In the case of a blast furnace, a typical structure has an exterior metal shell lined with a refractory interior. Tuyeres or nozzles, for introducing combustion-supporting air into the blast furnace, extend into the furnace interior at a lower portion thereof. Located above the tuyeres are portions of the furnace known as the bosh, belly and stack, and located below the tuyeres is a furnace portion known as the hearth. All of these portions of the blast furnace are cooled with cooling members extending inwardly through the furnace shell and connected to respective cooling circuits through which cooling water is pumped.
In large blast furnaces, the number of separate cooling circuits may range from 500 to 1000. Each individual cooling circuit has an upstream end and a downstream end and includes one or more cooling members, usually less than ten. The types of cooling members include tuyeres having built in cooling jackets, tuyere coolers surrounding the tuyeres, per se, and copper plates or staves or other cooling members in the bosh, belly, stack and hearth. Each cooling member has an inlet for the cooling liquid, connected to the upstream end of the cooling circuit, and an outlet for the cooling liquid, connected to the downstream end of the cooling circuit, either directly or via the inlet and outlet of a downstream cooling member in the same circuit.
Because of the high temperature and severe reaction conditions inside the blast furnace, cooling members frequently develop leaks. In conventional cooling systems, the fact that there is a leak somewhere in the system can usually be discerned when the leak occurs. However, to isolate the leak to the particular cooling circuit in which the leak is located, using conventional leak-locating techniques, is a long, tedious and cumbersome procedure when the cooling system contains several hundred cooling circuits, as is often the case in modern blast furnaces. Indeed, it may take up to two to three days to isolate the leak, using conventional procedures.
It is important to rapidly detect such leaks. Failure to do so may cause chilling of the furnace by the injection of large volumes of cooling water into the furnace from the cooling member when water in the leaky cooling member is at a pressure higher than the furnace internal gas pressure. When the water in the leaky cooling member is at a pressure lower than the furnace internal gas pressure, failure to rapidly detect a leak may cause the loss of large amounts of combustible blast furnace gas into the cooling circuit and then into the cast house (a part of the blast furnace complex), and this creates safety problems.

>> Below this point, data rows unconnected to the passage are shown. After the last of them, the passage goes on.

/-- The decoder of the loop operand form. -/
def decLoop (mk : TH → Reg → Imm → Instr) (w : Nat) (lx : List (BitVec 28)) : Except Nat Instr :=
  chk (immBad w lx || nA w != 0) (false) (false) (false) (mk (hdT w) (fD w) (immOf w lx))

/-- The decoder of the vv operand form. -/
def decVv (mk : TH → Reg → Reg → Instr) (vc : Nat) (w : Nat) (lx : List (BitVec 28)) : Except Nat Instr :=
  chk (nB w != 0) (nD w ≥ vc || nA w ≥ vc) (false) (!lx.isEmpty) (mk (hdT w) (fD w) (fA w))

/-- The decoder of the vvv operand form. -/
def decVvv (mk : TH → Reg → Reg → Reg → Instr) (vc : Nat) (w : Nat) (lx : List (BitVec 28)) : Except Nat Instr :=
  chk (false) (nD w ≥ vc || nA w ≥ vc || nB w ≥ vc) (false) (!lx.isEmpty) (mk (hdT w) (fD w) (fA w) (fB w))

/-- The decoder of the pvv operand form. -/
def decPvv (mk : TH → PReg → Reg → Reg → Instr) (vc : Nat) (w : Nat) (lx : List (BitVec 28)) : Except Nat Instr :=
  chk (false) (nA w ≥ vc || nB w ≥ vc) (nD w ≥ 16) (!lx.isEmpty) (mk (hdT w) (fld w 10 4) (fA w) (fB w))

/-- The decoder of the vvs4 operand form. -/
def decVvs4 (mk : TH → Reg → Reg → BitVec 5 → Instr) (vc : Nat) (w : Nat) (lx : List (BitVec 28)) : Except Nat Instr :=
  chk (nB w ≥ 4) (nD w ≥ vc || nA w ≥ vc) (false) (!lx.isEmpty) (mk (hdT w) (fD w) (fA w) (fB w))

/-- The decoder of the vvs3 operand form. -/
def decVvs3 (mk : TH → Reg → Reg → BitVec 5 → Instr) (vc : Nat) (w : Nat) (lx : List (BitVec 28)) : Except Nat Instr :=
  chk (nB w ≥ 3) (nD w ≥ vc || nA w ≥ vc) (false) (!lx.isEmpty) (mk (hdT w) (fD w) (fA w) (fB w))

/-- The decoder of the vvs32 operand form. -/
def decVvs32 (mk : TH → Reg → Reg → BitVec 5 → Instr) (vc : Nat) (w : Nat) (lx : List (BitVec 28)) : Except Nat Instr :=
  chk (false) (nD w ≥ vc || nA w ≥ vc) (false) (!lx.isEmpty) (mk (hdT w) (fD w) (fA w) (fB w))

/-- The decoder of the vp operand form. -/
def decVp (mk : TH → Reg → PReg → Instr) (vc : Nat) (w : Nat) (lx : List (BitVec 28)) : Except Nat Instr :=
  chk (nB w != 0) (nD w ≥ vc) (nA w ≥ 16) (!lx.isEmpty) (mk (hdT w) (fD w) (fld w 5 4))

/-- The decoder of the vmem operand form. -/
def decVmem (mk : MH → Reg → Reg → Idx → Instr) (vc : Nat) (w : Nat) (lx : List (BitVec 28)) : Except Nat Instr :=
  chk (immBad w lx) (nD w ≥ vc) (false) (false) (mk (hdM w) (fD w) (fA w) (idxOf w lx))

/-- The decoder of the vmem0 operand form. -/
def decVmem0 (mk : BitVec 3 → Reg → Reg → Idx → Instr) (vc : Nat) (w : Nat) (lx : List (BitVec 28)) : Except Nat Instr :=
  chk (immBad w lx || w / 2 ^ 18 % 16 != 0) (nD w ≥ vc) (false) (false) (mk (fld w 15 3) (fD w) (fA w) (idxOf w lx))

/-- The decoder of the vidx operand form. -/
def decVidx (mk : MH → Reg → Reg → Reg → Instr) (vc : Nat) (w : Nat) (lx : List (BitVec 28)) : Except Nat Instr :=
  chk (false) (nD w ≥ vc || nB w ≥ vc) (false) (!lx.isEmpty) (mk (hdM w) (fD w) (fA w) (fB w))

/-- The decoder of the tg operand form. -/
def decTg (mk : TH → TReg → Reg → Instr) (w : Nat) (lx : List (BitVec 28)) : Except Nat Instr :=
  chk (nB w != 0) (false) (nD w ≥ 8) (!lx.isEmpty) (mk (hdT w) (fld w 10 3) (fA w))

/-- The decoder of the gt operand form. -/
def decGt (mk : TH → Reg → TReg → Instr) (w : Nat) (lx : List (BitVec 28)) : Except Nat Instr :=
  chk (nB w != 0) (false) (nA w ≥ 8) (!lx.isEmpty) (mk (hdT w) (fD w) (fld w 5 3))

/-- The decoder of the t operand form. -/
def decT (mk : TH → TReg → Instr) (w : Nat) (lx : List (BitVec 28)) : Except Nat Instr :=
  chk (nA w != 0 || nB w != 0) (false) (nD w ≥ 8) (!lx.isEmpty) (mk (hdT w) (fld w 10 3))

/-- The decoder of the zi operand form. -/
def decZi (mk : TH → TReg → Imm → Instr) (w : Nat) (lx : List (BitVec 28)) : Except Nat Instr :=
  chk (immBad w lx || nA w != 0 || zimmBad (immOf w lx)) (false) (nD w ≥ 8) (false) (mk (hdT w) (fld w 10 3) (immOf w lx))

/-- The decoder of the zz operand form. -/
def decZz (mk : TH → TReg → TReg → Instr) (w : Nat) (lx : List (BitVec 28)) : Except Nat Instr :=
  chk (nB w != 0) (false) (nD w ≥ 8 || nA w ≥ 8) (!lx.isEmpty) (mk (hdT w) (fld w 10 3) (fld w 5 3))

/-- The decoder of the z operand form. -/
def decZ (mk : TH → TReg → Instr) (w : Nat) (lx : List (BitVec 28)) : Except Nat Instr :=
  chk (nA w != 0 || nB w != 0) (false) (nD w ≥ 8) (!lx.isEmpty) (mk (hdT w) (fld w 10 3))

/-- The decoder of the qg operand form. -/
def decQg (mk : TH → Bool → Reg → Instr) (w : Nat) (lx : List (BitVec 28)) : Except Nat Instr :=
  chk (nB w != 0 || nD w ≥ 2) (false) (false) (!lx.isEmpty) (mk (hdT w) (nD w == 1) (fA w))

/-- The decoder of the q operand form. -/
def decQ (mk : TH → Bool → Instr) (w : Nat) (lx : List (BitVec 28)) : Except Nat Instr :=
  chk (nA w != 0 || nB w != 0 || nD w ≥ 2) (false) (false) (!lx.isEmpty) (mk (hdT w) (nD w == 1))

/-- The decoder of the tgg operand form. -/
def decTgg (mk : TH → TReg → Reg → Reg → Instr) (w : Nat) (lx : List (BitVec 28)) : Except Nat Instr :=
  chk (false) (false) (nD w ≥ 8) (!lx.isEmpty) (mk (hdT w) (fld w 10 3) (fA w) (fB w))

/-- The decoder of the tgg2 operand form. -/
def decTgg2 (mk : TH → TReg → Reg → BitVec 4 → Instr) (w : Nat) (lx : List (BitVec 28)) : Except Nat Instr :=
  chk (nB w % 2 == 1) (false) (nD w ≥ 8) (!lx.isEmpty) (mk (hdT w) (fld w 10 3) (fA w) (fld w 1 4))

/-- The decoder of the arrwT operand form. -/
def decArrwT (mk : TH → TReg → Instr) (w : Nat) (lx : List (BitVec 28)) : Except Nat Instr :=
  chk (nA w != 0 || nB w != 0) (false) (false) (!lx.isEmpty) (mk (hdT w) (fld w 10 3))

/-- The decoder of the arrwC operand form. -/
def decArrwC (mk : TH → TReg → Reg → Instr) (w : Nat) (lx : List (BitVec 28)) : Except Nat Instr :=
  chk (nB w != 0) (false) (false) (!lx.isEmpty) (mk (hdT w) (fld w 10 3) (fA w))

/-- The decoder of the a operand form. -/
def decA (mk : TH → Reg → Instr) (w : Nat) (lx : List (BitVec 28)) : Except Nat Instr :=
  chk (nD w != 0 || nB w != 0) (false) (false) (!lx.isEmpty) (mk (hdT w) (fA w))

/-- The decoder of the n operand form. -/
def decN (mk : TH → Instr) (w : Nat) (lx : List (BitVec 28)) : Except Nat Instr :=
  chk (nD w != 0 || nA w != 0 || nB w != 0) (false) (false) (!lx.isEmpty) (mk (hdT w))

/-- The decoder of the vg operand form. -/
def decVg (mk : TH → Reg → Reg → Instr) (vc : Nat) (w : Nat) (lx : List (BitVec 28)) : Except Nat Instr :=
  chk (nB w != 0) (nD w ≥ vc) (false) (!lx.isEmpty) (mk (hdT w) (fD w) (fA w))

/-- The decoder of the vgk operand form. -/
def decVgk (mk : TH → Reg → Reg → BitVec 5 → Instr) (vc : Nat) (w : Nat) (lx : List (BitVec 28)) : Except Nat Instr :=
  chk (false) (nD w ≥ vc) (false) (!lx.isEmpty) (mk (hdT w) (fD w) (fA w) (fB w))

/-- The decoder of the gvk operand form. -/
def decGvk (mk : TH → Reg → Reg → BitVec 5 → Instr) (vc : Nat) (w : Nat) (lx : List (BitVec 28)) : Except Nat Instr :=
  chk (false) (nA w ≥ vc) (false) (!lx.isEmpty) (mk (hdT w) (fD w) (fA w) (fB w))

/-- The decoder of the wg operand form. -/
def decWg (mk : TH → TReg → Reg → Instr) (w : Nat) (lx : List (BitVec 28)) : Except Nat Instr :=
  chk (nB w != 0) (false) (nD w ≥ 8) (!lx.isEmpty) (mk (hdT w) (fld w 10 3) (fA w))

/-- The decoder of the gw operand form. -/
def decGw (mk : TH → Reg → TReg → Instr) (w : Nat) (lx : List (BitVec 28)) : Except Nat Instr :=
  chk (nB w != 0) (false) (nA w ≥ 8) (!lx.isEmpty) (mk (hdT w) (fD w) (fld w 5 3))

/-- The decoder of the w operand form. -/
def decW (mk : TH → TReg → Instr) (w : Nat) (lx : List (BitVec 28)) : Except Nat Instr :=
  chk (nA w != 0 || nB w != 0) (false) (nD w ≥ 8) (!lx.isEmpty) (mk (hdT w) (fld w 10 3))

/-- The decoder of the waypt operand form. -/
def decWaypt (mk : BitVec 2 → Instr) (w : Nat) (lx : List (BitVec 28)) : Except Nat Instr :=
  chk (w / 2 ^ 15 % 32 != 0 || nD w != 0 || nA w != 0 || nB w != 0) (false) (false) (!lx.isEmpty) (mk (fld w 20 2))

/-- The decoder of the i operand form. -/
def decI (mk : TH → Imm → Instr) (w : Nat) (lx : List (BitVec 28)) : Except Nat Instr :=
  chk (immBad w lx || nD w != 0 || nA w != 0) (false) (false) (false) (mk (hdT w) (immOf w lx))

/-- The decoder of the cr operand form. -/
def decCr (mk : TH → Reg → BitVec 10 → Instr) (w : Nat) (lx : List (BitVec 28)) : Except Nat Instr :=
  chk (false) (false) (false) (!lx.isEmpty) (mk (hdT w) (fD w) (fld w 0 10))

/-- The decoder of the ab operand form. -/
def decAb (mk : TH → Reg → Reg → Instr) (w : Nat) (lx : List (BitVec 28)) : Except Nat Instr :=
  chk (nD w != 0) (false) (false) (!lx.isEmpty) (mk (hdT w) (fA w) (fB w))

/-- The decoder of the claim operand form. -/
def decClaim (mk : TH → BitVec 2 → Reg → Instr) (w : Nat) (lx : List (BitVec 28)) : Except Nat Instr :=
  chk (nD w ≥ 3 || nB w != 0) (false) (false) (!lx.isEmpty) (mk (hdT w) (fld w 10 2) (fA w))

/-- The decoder of the dcL operand form. -/
def decDcL (mk : TH → Reg → Instr) (w : Nat) (lx : List (BitVec 28)) : Except Nat Instr :=
  chk (nB w != 0) (false) (false) (!lx.isEmpty) (mk (hdT w) (fA w))

/-- The decoder of the dc2 operand form. -/
def decDc2 (mk : TH → Instr) (w : Nat) (lx : List (BitVec 28)) : Except Nat Instr :=
  chk (nA w != 0 || nB w != 0) (false) (false) (!lx.isEmpty) (mk (hdT w))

In addition, blast furnace gas entering the cooling system could be drawn into the pumping system and damage the pumps, and either furnace gas leaking into, or steam generated in a cooling plate that has or is about to fail, respectively, would decrease the cooling effectiveness of the cooling liquid in downstream cooling members in the circuit and, hence, potentially cause the formation of a leak in one or more of these downstream members.

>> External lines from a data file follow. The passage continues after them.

-- ==== Sys2Proof/Machine/Formats.lean ====
section
/-! DEFINITION. BX blocks and their quantisation, LG6 codes, and the 80-bit accumulators (R65 to R79). -/

namespace Sys2Proof.Machine

/-! ### BX blocks (R65, R66, R68) -/

/-- The limit L of a BX format: 0 BX4, 1 BX8, 2 BX16 (Table 3.5). -/
def bxLimit (fmt : Nat) : Nat := if fmt = 0 then 7 else if fmt = 1 then 127 else 32767

/-- Magnitude order of two inputs. -/
def absLe (a b : FV) : Bool :=
  match a, b with
  | _, .inf _ => true
  | .inf _, _ => false
  | .num _ ma ea, .num _ mb eb => !(FV.num false mb eb).lt (.num false ma ea)
  | _, _ => true

/-- The largest magnitude of a block whose NaNs read as 0. -/
def blockMax : List FV → FV
  | [] => .num false 0 0
  | x :: r => let m := blockMax r; if absLe x m then m else x

/-- A NaN of a block reads as 0 (R68). -/
def zeroNan : FV → FV
  | .nan _ => .num false 0 0
  | v => v

/-- The smallest integer n with rnd(a / 2^n) at most L, for finite non-zero a. -/
def fitExp (rm : BitVec 2) (limit m : Nat) (e : Int) : Int :=
  let n := e + bitLen m - bitLen limit
  if (roundInt rm false m (e - n)).1 ≤ limit then n else n + 1

/-- rnd(x / 2^e) clamped to -L and L; an infinite element is clamped (R68). -/
def mantissa (rm : BitVec 2) (limit : Nat) (e : Int) (x : FV) : Int :=
  match x with
  | .nan _ => 0
  | .inf n => if n then -(limit : Int) else limit
  | .num n m ex =>
    let q := Nat.min (roundInt rm n m (ex - e)).1 limit
    if n then -(q : Int) else q

/-- A quantised block: exponent, mantissas, NV, and the counts it makes. -/
structure BxBlock where
  e : Int
  m : List Int
  nv : Bool
  under : Nat
  sat : Nat
  deriving DecidableEq, Repr

/-- `quantise` of R68. -/
def quantise (xs : List FV) (limit : Nat) (rm : BitVec 2) : BxBlock :=
  let nv := xs.any FV.isNan
  let ys := xs.map zeroNan
  let zeros := ys.map fun _ => (0 : Int)
  match blockMax ys with
  | .nan _ => ⟨-128, zeros, nv, 0, 0⟩
  | .inf _ =>
    let ms := ys.map (mantissa rm limit 127)
    ⟨127, ms, nv, 0, 1⟩
  | .num _ m ex =>
    if m = 0 then ⟨-128, zeros, nv, 0, 0⟩
    else
      let e0 := fitExp rm limit m ex
      let e1 := if e0 < -127 then -127 else e0
      let high := decide (e1 > 127)
      let e := if high then 127 else e1
      let ms := ys.map (mantissa rm limit e)
      if ms.all (· == 0) then ⟨-128, zeros, nv, 1, b2n high⟩
      else ⟨e, ms, nv, 0, b2n high⟩

/-! ### LG6 (R70 to R72) -/

def lgT (f : Nat) : Nat := [64, 76, 91, 108].getD f 64

/-- Magnitude of code c = 4 i + f, times 2^10. -/
def lgMag (c : Nat) : Nat := lgT (c % 4) * 2 ^ (c / 4)

/-- Is m * 2^e at least `n` / 2^11, or above it? -/
def atLeast (m : Nat) (e : Int) (n : Nat) : Bool := decide (scaled false n (-11) (if e ≤ -11 then e else -11) ≤ scaled false m e (if e ≤ -11 then e else -11))
def above (m : Nat) (e : Int) (n : Nat) : Bool := decide (scaled false n (-11) (if e ≤ -11 then e else -11) < scaled false m e (if e ≤ -11 then e else -11))

/-- The code of the nearest magnitude; a tie goes to the code with even f: the number of codes c whose upper neighbour is
as near or nearer. -/
def lgNearest (m : Nat) (e : Int) : Nat :=
  ((List.range 31).filter fun c =>
    let mid := lgMag c + lgMag (c + 1)
    if (c + 1) % 2 = 0 then atLeast m e mid else above m e mid).length

/-- VLGENC (Table 3.8). -/
def lgEncode (a : FV) : BitVec 6 × BitVec 16 :=
  match a with
  | .nan _ => (0x20, flNV)
  | .inf n => (BitVec.ofNat 6 (b2n n * 32 + 31), flOF ||| flNX)
  | .num n m e =>
    if m = 0 then (0x20, 0)
    else if !above m e 64 then (0x20, flUF ||| flNX)
    else if above m e (2 * lgMag 31) then (BitVec.ofNat 6 (b2n n * 32 + 31), flOF ||| flNX)
    else
      let c := lgNearest m e
      let exact := atLeast m e (2 * lgMag c) && !above m e (2 * lgMag c)
      if n && c == 0 then (0x21, flNX)
      else (BitVec.ofNat 6 (b2n n * 32 + c), if exact then 0 else flNX)

/-- An LG6 code as a binary32 value (R70). -/
def lgDecode (c : BitVec 6) : Nat :=
  if c = 0x20 then 0 else (f32.round 0 true (c.toNat / 32 == 1) (lgMag (c.toNat % 32)) (-10)).1

/-- lg6_product (R72): an integer times 2^-14. -/
def lgProduct (a b : Nat) : Int :=
  if a = 0x20 ∨ b = 0x20 then 0
  else
    let f := a % 4 + b % 4
    let n : Int := (lgT (f % 4) * 2 ^ (a / 4 % 8 + b / 4 % 8 + f / 4) : Nat)
    if a / 32 = b / 32 then n else -n

/-! ### Accumulators (R75, R76, R79) -/

/-- A sum being formed: element, INEXACT, OVF. -/
structure AccSum where
  v : Int
  inexact : Bool
  ovf : Bool
  deriving DecidableEq, Repr

/-- One contribution n * 2^e aligned to ZEXP and added (R76). -/
def contribute (zexp : Int) (a : AccSum) (n : Int) (e : Int) : AccSum :=
  let q : Int × Bool :=
    if zexp ≤ e then (n * 2 ^ (e - zexp).toNat, false)
    else
      let r := roundShift 0 (n < 0) n.natAbs (zexp - e).toNat
      (if n < 0 then -(r.1 : Int) else r.1, r.2)
  let v := a.v + q.1
  if v > 2 ^ 79 - 1 then ⟨2 ^ 79 - 1, a.inexact || q.2, true⟩
  else if v < -(2 ^ 79) then ⟨-(2 ^ 79), a.inexact || q.2, true⟩
  else ⟨v, a.inexact || q.2, a.ovf⟩

/-- An element of a bank. -/
def Bank.elem (b : Bank) (r n : Nat) : Int := (b.elems.get 0 (32 * r + n)).toInt

/-- A raw 80-bit element as 128 bits (Table 3.11). -/
def rawElem (b : Bank) (r n : Nat) : Nat :=
  (b.elems.get 0 (32 * r + n)).toNat + (BitVec.ofInt 16 b.zexp).toNat * 2 ^ 80 + b2n b.inexact * 2 ^ 96 + b2n b.ovf * 2 ^ 97

end Sys2Proof.Machine
end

With respect to prior art leak detection devices, numerous types of flowmeters and associated instrumentation have been developed for measuring fluid flow. (These include orifice meters, turbine meters, vortex meters, magnetic flow meters, etc. Hence, it would be possible to place one of these devices on the inlet line of each cooling circuit and another one of these devices on the outlet line of that circuit and utilize the difference in flow rates detected by the two devices to determine if there is any leakage in the circuit between the inlet and outlet flowmeters.

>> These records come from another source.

/-- One task is replaced by its halves; the answer is the entry of the upper one. -/
def halve (s : State) (e : Nat) (t : Task) (a el : Nat) : State × Nat :=
  let s1 := putTask s e (lowerHalf t a el)
  let u := childEntry s1
  let s2 := putTask s1 u (upperHalf t a el)
  let s3 := match getIndex s2 (taskKey t) with
    | some ix => putIndex s2 (taskKey t) { ix with live := ix.live + 1 }
    | none => s2
  (match manifestOf s3 t.seq with
    | some m => putManifest s3 { m with nsplit := satInc m.nsplit 1 (2 ^ 32 - 1) }
    | none => s3, u)

/-- An aborted task fails its index: the smallest-grain fault (R229). -/
def grainFault (s : State) (e : Nat) (t : Task) : State := endTask (failIndex s (taskKey t) t.depth 1) e

/-- A child of a split is queued at the parent's stack scheduler; without an entry of its own it is held. -/
def queueChild (s : State) (e k : Nat) (m : Manifest) : State :=
  match getTask s e with
  | none => s
  | some t => if Config.depEntries ≤ e then putTask s e { t with st := .held, stack := k } else queueOn s e t m (some k)

/-- The rebirth of an aborted task that belongs to no caravan (R228). -/
def splitPlain (s : State) (e : Nat) (t : Task) (m : Manifest) : State :=
  match (if t.depth = 255 then none else widest m t (splitCands m t)) with
  | none => grainFault s e t
  | some a =>
    let h := halve s e t a (lowerExtent (axisExtent t a) (axisGrain m a))
    queueChild (queueChild h.1 e t.stack m) h.2 t.stack m

/-! ### Caravans aborting and splitting (R230, R269) -/

def carKey (q : BitVec 32) (v : Nat) : Nat := q.toNat * 2 ^ 32 + v
def getCaravan (s : State) (q : BitVec 32) (v : Nat) : Option Caravan := s.serai.caravans.find (carKey q v)
def putCaravan (s : State) (q : BitVec 32) (v : Nat) (c : Caravan) : State :=
  setSerai s fun r => { r with caravans := r.caravans.set (carKey q v) c }

/-- A caravan that has received nothing, over a domain. -/
def freshCaravan (seq : BitVec 32) (q : Nat) (off ext : List Nat) : Caravan :=
  { seq := seq, q := q, returns := [], lost := [], reissued := [], kth := none, deadline := false, retried := false, seen := [],
    off := off, ext := ext, done := false }

/-- The tasks of a caravan, by member. -/
def carTasks (s : State) (q : BitVec 32) (v : Nat) : List (Nat × Task) :=
  s.serai.tasks.cells.filter fun e => e.2.seq == q && e.2.car == some v

/-- A raw record of a return: 16 bytes of one of its frames; an unwritten tile reads as published (R258). -/
def returnFrame (s : State) (pid : Nat) (r : Return) (tile : Nat) : Option Nat :=
  match findCell tile r.frames with
  | some f => some f
  | none => match (getProc s pid).tensors.find (tile / 2 ^ 48) with
    | some l =>
      let n := entryAt s l (tile % 2 ^ 48)
      if n / 2 ^ 62 = 1 then some (frameOf s n) else none
    | none => none

def returnRecord (s : State) (pid : Nat) (r : Return) (tile i : Nat) : Nat :=
  match returnFrame s pid r tile with
  | some f => s.mem.readN (f + 16 * i) 16
  | none => 0

/-- The number of the caravan whose members are the packages of an outer code: no inner caravan has it. -/
def outerNo : Nat := 2 ^ 31

/-- The task index of a member of caravan `q`. -/
def memberIndex (m : Manifest) (q j : Nat) : Nat :=
  if j < codeK m then codeK m * q + j else m.ntask + codeM m * q + (j - codeK m)

/-- The tiles that a member's return holds, in the order of its write set: those of its record within the caravan's domain. -/
def memberTiles (m : Manifest) (c : Caravan) (j : Nat) : List Nat :=
  let i := memberIndex m c.q j
  let lo := List.zipWith (· + ·) (recFor m i).origin c.off
  runTiles (writeRuns m i lo (List.zipWith (· + ·) lo c.ext))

However, these devices are relatively costly. In addition, they usually create an obstruction in the fluid line which not only causes an additional pressure drop but, also, can promote the buildup in that line of foreign solid particles which could ultimately block the circuit. Also, these devices usually require frequent calibration, and the flow rate difference between the inlet and outlet readings is usually not very accurate.